Filter these entries down to the lines that hold the word "passMoment", and show each of them.

────────────────────────────────────────

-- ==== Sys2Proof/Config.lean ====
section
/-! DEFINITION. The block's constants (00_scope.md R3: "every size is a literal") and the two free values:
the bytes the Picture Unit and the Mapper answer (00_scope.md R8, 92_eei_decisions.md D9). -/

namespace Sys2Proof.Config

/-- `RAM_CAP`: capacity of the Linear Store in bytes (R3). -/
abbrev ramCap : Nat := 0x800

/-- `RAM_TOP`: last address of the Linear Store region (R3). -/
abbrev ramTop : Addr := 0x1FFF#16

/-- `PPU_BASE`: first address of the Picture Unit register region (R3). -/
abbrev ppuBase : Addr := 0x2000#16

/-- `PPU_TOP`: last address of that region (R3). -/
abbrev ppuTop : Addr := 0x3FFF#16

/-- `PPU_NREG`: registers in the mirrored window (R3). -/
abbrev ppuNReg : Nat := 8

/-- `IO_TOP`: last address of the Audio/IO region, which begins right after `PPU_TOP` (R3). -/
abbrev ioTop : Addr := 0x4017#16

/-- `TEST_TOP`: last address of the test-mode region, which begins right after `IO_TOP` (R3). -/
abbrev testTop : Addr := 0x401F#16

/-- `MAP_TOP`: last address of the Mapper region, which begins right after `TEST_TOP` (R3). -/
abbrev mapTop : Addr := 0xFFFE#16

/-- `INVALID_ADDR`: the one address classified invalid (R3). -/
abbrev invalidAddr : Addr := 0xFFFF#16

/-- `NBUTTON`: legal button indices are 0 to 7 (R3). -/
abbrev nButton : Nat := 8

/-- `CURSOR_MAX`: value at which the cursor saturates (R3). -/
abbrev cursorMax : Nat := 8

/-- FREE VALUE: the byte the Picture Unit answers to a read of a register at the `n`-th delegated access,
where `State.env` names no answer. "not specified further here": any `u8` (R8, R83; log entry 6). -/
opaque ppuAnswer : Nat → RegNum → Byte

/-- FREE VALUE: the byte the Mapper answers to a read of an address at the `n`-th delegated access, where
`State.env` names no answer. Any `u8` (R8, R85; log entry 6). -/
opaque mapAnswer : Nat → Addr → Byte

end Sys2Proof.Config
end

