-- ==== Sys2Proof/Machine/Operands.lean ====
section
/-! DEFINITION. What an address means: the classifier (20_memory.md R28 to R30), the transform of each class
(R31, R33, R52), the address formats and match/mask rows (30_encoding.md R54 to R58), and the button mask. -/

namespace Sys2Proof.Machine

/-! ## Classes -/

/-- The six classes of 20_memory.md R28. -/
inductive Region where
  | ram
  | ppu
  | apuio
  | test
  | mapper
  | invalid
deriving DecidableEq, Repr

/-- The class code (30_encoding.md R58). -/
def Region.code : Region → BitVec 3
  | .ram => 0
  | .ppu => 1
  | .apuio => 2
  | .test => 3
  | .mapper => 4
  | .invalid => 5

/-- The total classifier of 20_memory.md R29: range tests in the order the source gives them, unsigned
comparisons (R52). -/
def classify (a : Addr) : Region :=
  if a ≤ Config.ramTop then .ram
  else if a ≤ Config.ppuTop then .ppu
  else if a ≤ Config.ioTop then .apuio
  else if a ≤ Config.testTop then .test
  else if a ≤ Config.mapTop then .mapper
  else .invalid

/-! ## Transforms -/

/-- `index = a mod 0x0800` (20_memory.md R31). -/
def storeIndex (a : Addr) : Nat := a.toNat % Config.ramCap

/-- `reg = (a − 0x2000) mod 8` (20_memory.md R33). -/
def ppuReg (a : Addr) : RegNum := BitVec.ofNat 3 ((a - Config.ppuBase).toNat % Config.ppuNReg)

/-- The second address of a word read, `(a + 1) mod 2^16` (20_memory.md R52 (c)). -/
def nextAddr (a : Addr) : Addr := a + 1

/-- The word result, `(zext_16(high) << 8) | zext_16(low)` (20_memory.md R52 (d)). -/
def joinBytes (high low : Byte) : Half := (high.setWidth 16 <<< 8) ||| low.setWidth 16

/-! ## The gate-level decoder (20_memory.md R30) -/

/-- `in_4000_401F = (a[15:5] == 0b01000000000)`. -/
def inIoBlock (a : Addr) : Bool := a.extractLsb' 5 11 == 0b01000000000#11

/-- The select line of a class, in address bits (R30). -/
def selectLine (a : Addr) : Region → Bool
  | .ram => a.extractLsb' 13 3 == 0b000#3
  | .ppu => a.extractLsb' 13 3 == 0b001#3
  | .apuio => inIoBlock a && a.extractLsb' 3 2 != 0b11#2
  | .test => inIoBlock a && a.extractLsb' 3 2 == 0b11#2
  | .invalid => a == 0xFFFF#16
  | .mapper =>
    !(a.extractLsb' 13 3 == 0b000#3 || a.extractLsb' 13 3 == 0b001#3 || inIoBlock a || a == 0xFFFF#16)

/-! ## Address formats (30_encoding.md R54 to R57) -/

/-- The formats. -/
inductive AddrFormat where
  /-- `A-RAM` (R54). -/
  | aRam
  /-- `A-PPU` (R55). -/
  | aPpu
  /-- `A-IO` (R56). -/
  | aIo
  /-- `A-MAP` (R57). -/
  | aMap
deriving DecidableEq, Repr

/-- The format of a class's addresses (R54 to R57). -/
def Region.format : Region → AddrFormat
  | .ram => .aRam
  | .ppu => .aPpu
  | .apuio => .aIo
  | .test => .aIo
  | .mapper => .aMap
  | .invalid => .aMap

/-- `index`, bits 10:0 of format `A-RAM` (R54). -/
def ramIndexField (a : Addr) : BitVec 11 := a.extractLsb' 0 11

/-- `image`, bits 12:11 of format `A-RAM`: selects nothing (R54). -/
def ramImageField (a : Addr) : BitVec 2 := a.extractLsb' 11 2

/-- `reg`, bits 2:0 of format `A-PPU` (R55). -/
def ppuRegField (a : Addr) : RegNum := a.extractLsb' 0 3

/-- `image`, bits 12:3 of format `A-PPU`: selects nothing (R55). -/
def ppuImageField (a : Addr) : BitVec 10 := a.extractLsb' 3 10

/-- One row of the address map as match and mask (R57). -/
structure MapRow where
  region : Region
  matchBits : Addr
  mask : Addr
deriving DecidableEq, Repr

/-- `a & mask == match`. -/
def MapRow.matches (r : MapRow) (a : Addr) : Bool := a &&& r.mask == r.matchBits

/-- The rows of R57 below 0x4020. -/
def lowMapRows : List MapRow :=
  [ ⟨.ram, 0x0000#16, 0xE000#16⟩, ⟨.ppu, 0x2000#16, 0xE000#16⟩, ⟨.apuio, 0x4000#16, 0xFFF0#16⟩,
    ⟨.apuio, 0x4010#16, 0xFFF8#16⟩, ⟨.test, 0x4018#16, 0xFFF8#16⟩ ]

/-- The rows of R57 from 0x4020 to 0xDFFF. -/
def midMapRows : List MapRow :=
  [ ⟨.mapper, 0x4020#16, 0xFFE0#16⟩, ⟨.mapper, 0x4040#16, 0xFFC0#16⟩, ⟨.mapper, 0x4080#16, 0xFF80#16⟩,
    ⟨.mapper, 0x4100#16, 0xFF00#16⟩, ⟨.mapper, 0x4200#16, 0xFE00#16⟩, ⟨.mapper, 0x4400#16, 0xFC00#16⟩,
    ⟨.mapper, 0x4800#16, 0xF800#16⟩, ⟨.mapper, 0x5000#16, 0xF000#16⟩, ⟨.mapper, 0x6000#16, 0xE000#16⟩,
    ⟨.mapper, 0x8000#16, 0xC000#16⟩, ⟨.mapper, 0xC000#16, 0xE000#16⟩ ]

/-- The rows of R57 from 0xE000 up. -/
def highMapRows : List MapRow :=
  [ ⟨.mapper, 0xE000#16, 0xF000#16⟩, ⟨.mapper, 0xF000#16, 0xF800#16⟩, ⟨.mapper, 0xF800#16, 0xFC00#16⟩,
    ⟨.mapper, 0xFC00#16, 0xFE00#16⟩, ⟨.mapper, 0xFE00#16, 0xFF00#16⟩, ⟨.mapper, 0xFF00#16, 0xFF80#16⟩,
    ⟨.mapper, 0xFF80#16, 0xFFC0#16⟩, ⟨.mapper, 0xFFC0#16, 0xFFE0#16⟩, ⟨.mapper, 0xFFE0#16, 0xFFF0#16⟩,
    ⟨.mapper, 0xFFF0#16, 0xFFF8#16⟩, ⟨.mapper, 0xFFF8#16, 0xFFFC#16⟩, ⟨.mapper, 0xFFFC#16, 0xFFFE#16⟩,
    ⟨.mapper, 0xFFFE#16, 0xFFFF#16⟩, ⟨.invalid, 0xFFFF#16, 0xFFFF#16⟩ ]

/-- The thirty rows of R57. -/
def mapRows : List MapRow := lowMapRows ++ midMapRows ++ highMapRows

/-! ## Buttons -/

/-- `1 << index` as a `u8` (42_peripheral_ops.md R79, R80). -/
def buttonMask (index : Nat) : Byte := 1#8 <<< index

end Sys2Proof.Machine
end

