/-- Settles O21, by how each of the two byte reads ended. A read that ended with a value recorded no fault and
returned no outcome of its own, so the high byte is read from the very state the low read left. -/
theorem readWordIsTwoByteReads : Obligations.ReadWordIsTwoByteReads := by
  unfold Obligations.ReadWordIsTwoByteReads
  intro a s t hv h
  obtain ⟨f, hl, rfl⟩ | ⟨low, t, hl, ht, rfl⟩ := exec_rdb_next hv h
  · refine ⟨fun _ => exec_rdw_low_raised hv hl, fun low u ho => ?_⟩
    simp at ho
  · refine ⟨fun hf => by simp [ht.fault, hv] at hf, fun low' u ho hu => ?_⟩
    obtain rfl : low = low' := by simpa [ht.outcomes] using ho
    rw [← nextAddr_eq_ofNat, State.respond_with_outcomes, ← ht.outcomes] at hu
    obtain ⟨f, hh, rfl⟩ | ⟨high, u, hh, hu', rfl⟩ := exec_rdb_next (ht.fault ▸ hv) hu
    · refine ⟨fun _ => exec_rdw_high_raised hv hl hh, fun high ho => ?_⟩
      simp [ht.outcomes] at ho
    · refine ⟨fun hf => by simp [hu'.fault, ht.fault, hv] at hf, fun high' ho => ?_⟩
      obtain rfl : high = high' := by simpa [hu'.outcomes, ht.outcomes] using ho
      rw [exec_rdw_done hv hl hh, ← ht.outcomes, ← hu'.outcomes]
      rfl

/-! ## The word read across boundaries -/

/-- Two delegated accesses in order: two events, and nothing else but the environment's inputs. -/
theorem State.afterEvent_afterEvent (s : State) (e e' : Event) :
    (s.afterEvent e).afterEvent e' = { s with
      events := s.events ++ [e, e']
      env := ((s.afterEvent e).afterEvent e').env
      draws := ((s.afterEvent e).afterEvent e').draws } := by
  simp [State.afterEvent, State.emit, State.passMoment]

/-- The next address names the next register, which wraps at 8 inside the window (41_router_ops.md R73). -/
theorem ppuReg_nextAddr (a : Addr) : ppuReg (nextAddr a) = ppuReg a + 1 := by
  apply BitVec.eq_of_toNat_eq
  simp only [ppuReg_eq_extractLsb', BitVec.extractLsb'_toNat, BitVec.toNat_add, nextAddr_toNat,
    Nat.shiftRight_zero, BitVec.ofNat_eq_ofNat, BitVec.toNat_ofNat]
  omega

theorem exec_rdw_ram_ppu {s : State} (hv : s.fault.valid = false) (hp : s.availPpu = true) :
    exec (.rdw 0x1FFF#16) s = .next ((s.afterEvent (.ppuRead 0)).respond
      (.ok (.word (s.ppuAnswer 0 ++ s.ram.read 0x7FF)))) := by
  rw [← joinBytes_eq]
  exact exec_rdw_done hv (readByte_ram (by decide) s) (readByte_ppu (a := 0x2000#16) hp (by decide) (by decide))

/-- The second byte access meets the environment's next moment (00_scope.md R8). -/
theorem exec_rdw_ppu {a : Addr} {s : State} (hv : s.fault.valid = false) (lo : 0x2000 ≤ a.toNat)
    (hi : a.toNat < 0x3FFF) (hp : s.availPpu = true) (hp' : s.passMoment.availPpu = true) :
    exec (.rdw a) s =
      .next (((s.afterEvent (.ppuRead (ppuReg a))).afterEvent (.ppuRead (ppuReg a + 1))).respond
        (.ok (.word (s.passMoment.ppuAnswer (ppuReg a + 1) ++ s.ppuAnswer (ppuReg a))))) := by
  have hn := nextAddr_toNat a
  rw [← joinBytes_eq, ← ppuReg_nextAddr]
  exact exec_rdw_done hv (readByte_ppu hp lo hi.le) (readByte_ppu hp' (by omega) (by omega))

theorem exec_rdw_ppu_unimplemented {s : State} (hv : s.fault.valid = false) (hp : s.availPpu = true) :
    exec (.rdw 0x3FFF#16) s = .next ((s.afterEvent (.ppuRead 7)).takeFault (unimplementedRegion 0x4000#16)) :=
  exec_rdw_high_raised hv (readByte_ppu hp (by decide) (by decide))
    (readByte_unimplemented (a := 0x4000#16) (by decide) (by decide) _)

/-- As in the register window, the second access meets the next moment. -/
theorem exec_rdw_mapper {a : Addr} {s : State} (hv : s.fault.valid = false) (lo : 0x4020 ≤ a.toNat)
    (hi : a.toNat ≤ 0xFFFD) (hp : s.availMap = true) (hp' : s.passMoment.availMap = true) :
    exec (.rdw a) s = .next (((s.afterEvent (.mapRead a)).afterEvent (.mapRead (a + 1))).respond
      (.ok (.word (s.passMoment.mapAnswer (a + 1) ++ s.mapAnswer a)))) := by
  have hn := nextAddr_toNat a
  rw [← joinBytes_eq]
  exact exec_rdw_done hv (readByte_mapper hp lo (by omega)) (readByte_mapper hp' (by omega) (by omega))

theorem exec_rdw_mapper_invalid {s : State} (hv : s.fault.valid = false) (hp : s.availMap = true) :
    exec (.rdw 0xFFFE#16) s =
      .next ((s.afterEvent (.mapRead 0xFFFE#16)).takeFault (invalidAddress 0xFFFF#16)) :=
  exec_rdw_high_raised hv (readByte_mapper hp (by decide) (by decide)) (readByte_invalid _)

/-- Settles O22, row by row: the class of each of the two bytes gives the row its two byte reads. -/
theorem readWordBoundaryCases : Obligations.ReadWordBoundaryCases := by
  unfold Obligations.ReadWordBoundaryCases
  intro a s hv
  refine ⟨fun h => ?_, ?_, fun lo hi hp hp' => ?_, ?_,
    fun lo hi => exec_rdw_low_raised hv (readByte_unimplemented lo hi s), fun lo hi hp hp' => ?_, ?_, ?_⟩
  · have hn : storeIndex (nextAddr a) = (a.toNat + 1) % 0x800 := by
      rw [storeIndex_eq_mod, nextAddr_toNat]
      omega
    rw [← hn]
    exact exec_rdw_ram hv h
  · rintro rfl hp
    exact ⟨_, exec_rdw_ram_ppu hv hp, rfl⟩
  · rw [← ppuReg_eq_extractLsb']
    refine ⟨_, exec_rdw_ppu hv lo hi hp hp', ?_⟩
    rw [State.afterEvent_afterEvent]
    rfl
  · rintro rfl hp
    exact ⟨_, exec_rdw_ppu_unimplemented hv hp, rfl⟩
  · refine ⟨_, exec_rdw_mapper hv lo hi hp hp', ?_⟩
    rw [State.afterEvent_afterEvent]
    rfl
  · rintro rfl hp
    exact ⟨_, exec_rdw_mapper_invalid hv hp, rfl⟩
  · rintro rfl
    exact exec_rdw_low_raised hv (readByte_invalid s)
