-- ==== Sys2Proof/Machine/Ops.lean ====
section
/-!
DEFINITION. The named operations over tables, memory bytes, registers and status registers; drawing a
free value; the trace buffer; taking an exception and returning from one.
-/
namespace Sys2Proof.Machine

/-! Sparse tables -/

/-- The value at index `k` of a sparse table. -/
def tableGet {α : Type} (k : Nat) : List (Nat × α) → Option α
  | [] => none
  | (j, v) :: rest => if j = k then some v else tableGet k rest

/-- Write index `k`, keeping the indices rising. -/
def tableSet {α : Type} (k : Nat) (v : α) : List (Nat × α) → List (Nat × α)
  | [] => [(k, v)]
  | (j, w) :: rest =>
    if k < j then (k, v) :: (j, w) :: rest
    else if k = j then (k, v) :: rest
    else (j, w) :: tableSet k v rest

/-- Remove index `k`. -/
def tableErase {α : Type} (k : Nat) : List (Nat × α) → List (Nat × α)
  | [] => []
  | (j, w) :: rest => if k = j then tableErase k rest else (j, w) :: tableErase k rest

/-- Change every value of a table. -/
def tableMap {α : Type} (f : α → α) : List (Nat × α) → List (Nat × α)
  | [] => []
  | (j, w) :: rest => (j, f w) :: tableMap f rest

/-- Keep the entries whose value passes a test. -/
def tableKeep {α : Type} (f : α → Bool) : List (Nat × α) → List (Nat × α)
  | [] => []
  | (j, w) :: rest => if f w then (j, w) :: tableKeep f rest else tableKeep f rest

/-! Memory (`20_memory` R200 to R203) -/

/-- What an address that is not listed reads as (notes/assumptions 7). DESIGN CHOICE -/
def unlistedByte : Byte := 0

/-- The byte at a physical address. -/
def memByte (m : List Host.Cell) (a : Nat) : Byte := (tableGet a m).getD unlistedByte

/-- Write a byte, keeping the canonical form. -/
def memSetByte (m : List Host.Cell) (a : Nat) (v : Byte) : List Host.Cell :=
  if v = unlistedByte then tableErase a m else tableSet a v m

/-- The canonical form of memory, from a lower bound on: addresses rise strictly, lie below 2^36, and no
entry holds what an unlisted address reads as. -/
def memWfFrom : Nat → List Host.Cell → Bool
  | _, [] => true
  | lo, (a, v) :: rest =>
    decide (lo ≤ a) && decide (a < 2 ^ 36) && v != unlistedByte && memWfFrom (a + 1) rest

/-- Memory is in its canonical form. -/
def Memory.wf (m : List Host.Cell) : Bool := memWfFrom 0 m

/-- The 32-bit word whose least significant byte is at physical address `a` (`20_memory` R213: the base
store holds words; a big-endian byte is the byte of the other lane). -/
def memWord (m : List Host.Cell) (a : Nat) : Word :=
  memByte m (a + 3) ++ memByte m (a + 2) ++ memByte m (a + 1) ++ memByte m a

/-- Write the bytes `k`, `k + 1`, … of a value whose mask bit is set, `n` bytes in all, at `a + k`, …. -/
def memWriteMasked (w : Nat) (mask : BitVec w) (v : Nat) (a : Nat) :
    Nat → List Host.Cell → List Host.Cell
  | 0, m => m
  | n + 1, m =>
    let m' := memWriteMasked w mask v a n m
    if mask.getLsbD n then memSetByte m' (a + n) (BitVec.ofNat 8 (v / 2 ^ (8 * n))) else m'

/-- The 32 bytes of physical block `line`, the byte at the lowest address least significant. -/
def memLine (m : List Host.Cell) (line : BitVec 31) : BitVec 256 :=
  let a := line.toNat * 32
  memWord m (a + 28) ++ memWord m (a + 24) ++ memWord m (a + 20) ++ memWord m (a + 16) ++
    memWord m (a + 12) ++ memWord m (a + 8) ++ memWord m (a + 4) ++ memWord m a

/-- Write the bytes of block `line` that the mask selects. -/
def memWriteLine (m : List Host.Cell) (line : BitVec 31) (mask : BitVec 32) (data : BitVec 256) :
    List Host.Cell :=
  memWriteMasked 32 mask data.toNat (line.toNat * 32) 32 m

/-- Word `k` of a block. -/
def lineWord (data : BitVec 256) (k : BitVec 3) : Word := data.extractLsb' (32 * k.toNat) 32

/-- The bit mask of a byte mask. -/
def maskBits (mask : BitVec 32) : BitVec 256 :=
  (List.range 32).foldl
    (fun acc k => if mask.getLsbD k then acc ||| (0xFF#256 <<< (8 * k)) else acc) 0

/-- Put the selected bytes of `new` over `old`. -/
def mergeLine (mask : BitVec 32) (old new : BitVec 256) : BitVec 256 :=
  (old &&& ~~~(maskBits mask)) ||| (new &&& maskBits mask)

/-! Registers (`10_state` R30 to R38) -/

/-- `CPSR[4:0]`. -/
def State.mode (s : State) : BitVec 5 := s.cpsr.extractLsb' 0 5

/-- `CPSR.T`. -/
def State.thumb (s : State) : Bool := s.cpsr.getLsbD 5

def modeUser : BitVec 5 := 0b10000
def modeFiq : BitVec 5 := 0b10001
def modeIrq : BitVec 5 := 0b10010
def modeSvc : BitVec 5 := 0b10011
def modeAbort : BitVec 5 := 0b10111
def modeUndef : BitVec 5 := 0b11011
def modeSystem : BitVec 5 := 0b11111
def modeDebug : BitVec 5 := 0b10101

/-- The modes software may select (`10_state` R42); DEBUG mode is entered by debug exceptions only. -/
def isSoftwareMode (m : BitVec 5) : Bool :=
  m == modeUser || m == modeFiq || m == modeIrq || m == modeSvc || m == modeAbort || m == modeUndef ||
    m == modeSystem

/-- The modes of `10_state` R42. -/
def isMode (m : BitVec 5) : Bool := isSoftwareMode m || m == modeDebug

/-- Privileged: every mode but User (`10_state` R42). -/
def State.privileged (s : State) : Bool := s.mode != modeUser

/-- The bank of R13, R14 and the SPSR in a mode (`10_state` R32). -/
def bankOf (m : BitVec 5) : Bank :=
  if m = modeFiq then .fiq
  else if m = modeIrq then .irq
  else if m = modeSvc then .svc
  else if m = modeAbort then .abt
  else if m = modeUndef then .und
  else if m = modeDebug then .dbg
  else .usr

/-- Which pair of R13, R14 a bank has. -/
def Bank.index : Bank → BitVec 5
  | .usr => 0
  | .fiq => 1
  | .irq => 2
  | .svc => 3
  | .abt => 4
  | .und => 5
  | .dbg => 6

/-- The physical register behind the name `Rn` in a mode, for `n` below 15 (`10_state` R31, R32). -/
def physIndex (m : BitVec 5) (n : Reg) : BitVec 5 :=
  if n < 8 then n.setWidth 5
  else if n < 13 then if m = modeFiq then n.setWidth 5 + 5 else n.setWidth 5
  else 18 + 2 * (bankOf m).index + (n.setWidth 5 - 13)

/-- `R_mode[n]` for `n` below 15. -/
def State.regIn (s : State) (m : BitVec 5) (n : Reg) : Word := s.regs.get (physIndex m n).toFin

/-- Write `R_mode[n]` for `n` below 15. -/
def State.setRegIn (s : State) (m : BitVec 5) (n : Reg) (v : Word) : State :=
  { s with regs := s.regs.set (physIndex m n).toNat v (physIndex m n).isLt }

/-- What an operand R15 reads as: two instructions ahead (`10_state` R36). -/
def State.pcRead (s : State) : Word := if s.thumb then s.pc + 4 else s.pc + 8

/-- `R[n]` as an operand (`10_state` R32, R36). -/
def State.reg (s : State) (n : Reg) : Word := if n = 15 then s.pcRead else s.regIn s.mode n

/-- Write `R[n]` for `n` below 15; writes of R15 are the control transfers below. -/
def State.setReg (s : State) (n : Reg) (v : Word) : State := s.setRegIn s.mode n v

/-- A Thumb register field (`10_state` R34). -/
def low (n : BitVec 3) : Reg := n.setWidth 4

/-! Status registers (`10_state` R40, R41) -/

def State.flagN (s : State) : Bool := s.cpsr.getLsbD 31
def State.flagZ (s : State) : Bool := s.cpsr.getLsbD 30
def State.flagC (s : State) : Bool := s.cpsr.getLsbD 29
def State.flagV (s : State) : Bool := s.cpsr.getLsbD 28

────────────────────────────────────────

**RESULT FOR THIS EXERCISE**:
  simp [State.afterEvent, State.emit, State.passMoment]
    (hi : a.toNat < 0x3FFF) (hp : s.availPpu = true) (hp' : s.passMoment.availPpu = true) :
        (.ok (.word (s.passMoment.ppuAnswer (ppuReg a + 1) ++ s.ppuAnswer (ppuReg a))))) := by
    (hi : a.toNat ≤ 0xFFFD) (hp : s.availMap = true) (hp' : s.passMoment.availMap = true) :
      (.ok (.word (s.passMoment.mapAnswer (a + 1) ++ s.mapAnswer a)))) := by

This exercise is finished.